WHAT TO DO: Below are some records. Return exactly the lines from the one with "have h := readBlock_sound t m ht" to the one with "v hv => hv)", and nothing else.

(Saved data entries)
________

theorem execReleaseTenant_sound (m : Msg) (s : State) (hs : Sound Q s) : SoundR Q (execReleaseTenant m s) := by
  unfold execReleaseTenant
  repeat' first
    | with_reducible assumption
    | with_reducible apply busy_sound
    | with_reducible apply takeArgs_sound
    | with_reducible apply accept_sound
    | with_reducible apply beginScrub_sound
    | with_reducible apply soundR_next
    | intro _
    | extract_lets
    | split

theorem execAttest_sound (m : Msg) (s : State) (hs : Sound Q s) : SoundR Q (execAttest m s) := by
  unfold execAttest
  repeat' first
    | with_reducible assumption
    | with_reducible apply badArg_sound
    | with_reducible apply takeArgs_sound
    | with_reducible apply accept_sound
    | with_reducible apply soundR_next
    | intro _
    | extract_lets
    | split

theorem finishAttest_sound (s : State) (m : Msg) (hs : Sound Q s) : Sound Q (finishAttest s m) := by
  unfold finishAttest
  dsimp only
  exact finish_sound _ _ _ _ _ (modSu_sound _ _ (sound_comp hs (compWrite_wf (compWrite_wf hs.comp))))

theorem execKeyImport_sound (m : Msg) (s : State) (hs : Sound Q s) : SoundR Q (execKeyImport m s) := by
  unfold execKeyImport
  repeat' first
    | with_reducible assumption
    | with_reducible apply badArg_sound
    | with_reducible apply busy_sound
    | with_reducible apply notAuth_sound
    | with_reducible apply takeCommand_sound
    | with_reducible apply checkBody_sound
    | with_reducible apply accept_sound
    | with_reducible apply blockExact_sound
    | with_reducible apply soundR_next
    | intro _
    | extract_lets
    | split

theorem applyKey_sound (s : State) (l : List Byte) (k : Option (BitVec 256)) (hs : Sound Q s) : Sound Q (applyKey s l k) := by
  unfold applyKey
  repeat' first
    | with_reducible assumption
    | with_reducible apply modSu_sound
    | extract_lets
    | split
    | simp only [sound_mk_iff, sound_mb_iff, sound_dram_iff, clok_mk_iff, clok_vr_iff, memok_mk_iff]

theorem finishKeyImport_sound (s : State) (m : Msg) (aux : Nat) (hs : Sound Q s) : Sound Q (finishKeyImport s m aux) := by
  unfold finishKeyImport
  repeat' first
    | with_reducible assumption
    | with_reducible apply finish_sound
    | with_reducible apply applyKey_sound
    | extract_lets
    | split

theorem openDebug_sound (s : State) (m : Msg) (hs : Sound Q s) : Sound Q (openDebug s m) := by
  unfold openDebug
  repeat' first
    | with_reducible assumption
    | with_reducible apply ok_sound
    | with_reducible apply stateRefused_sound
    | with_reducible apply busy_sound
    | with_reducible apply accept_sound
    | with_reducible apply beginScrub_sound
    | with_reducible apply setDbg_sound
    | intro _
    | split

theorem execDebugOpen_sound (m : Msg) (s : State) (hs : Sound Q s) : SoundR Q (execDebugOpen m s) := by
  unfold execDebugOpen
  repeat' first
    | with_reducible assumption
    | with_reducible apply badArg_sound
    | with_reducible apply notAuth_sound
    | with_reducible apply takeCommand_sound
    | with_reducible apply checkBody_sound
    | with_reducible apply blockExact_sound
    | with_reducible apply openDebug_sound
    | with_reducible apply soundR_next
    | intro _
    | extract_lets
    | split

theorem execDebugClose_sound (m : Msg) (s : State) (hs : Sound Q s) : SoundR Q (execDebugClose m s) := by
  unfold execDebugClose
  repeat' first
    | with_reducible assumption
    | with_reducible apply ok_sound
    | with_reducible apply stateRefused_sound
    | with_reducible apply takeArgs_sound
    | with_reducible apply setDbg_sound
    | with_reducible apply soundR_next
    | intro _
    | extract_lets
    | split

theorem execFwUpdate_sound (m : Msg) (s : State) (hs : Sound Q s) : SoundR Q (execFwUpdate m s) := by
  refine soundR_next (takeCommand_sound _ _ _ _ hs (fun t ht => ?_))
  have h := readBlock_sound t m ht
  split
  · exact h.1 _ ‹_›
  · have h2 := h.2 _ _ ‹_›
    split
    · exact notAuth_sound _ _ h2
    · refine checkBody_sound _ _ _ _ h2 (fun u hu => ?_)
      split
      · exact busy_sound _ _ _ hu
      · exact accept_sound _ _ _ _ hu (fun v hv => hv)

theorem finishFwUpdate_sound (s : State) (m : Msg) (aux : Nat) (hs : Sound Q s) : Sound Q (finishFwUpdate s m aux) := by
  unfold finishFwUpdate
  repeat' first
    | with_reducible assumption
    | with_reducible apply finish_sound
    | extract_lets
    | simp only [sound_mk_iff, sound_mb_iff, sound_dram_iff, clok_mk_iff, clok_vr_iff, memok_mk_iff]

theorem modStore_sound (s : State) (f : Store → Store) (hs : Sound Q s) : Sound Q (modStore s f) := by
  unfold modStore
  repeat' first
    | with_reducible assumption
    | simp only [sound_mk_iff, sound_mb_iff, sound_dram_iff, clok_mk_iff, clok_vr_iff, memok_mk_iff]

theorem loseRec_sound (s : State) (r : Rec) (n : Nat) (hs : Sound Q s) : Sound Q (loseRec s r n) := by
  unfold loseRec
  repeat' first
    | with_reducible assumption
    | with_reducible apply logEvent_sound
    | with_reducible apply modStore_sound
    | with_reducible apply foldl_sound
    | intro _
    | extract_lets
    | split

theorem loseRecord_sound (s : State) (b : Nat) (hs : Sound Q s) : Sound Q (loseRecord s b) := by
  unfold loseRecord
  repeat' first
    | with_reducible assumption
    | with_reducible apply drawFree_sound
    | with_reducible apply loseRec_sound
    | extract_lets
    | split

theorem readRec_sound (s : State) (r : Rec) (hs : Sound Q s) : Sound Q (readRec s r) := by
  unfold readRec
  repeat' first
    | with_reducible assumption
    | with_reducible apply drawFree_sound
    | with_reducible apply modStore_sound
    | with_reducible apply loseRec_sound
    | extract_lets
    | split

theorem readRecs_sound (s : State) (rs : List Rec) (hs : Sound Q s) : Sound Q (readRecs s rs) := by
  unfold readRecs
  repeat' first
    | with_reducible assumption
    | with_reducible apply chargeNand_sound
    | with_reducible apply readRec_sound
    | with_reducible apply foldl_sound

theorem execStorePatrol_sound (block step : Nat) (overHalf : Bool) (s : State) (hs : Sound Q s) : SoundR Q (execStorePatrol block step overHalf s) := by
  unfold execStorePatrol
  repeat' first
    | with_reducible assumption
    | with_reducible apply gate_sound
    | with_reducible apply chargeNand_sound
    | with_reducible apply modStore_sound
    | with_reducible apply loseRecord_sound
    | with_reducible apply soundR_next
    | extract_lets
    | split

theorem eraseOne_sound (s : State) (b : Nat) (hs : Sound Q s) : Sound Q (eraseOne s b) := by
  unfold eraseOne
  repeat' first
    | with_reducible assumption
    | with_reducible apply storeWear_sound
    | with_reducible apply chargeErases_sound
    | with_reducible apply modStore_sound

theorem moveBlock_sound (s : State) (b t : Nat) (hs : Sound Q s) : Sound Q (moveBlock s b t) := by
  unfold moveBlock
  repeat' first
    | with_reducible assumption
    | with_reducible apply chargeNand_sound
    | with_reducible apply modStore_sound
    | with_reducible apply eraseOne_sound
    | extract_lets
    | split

________

PROBLEM SOLUTION:
  have h := readBlock_sound t m ht
  split
  · exact h.1 _ ‹_›
  · have h2 := h.2 _ _ ‹_›
    split
    · exact notAuth_sound _ _ h2
    · refine checkBody_sound _ _ _ _ h2 (fun u hu => ?_)
      split
      · exact busy_sound _ _ _ hu
      · exact accept_sound _ _ _ _ hu (fun v hv => hv)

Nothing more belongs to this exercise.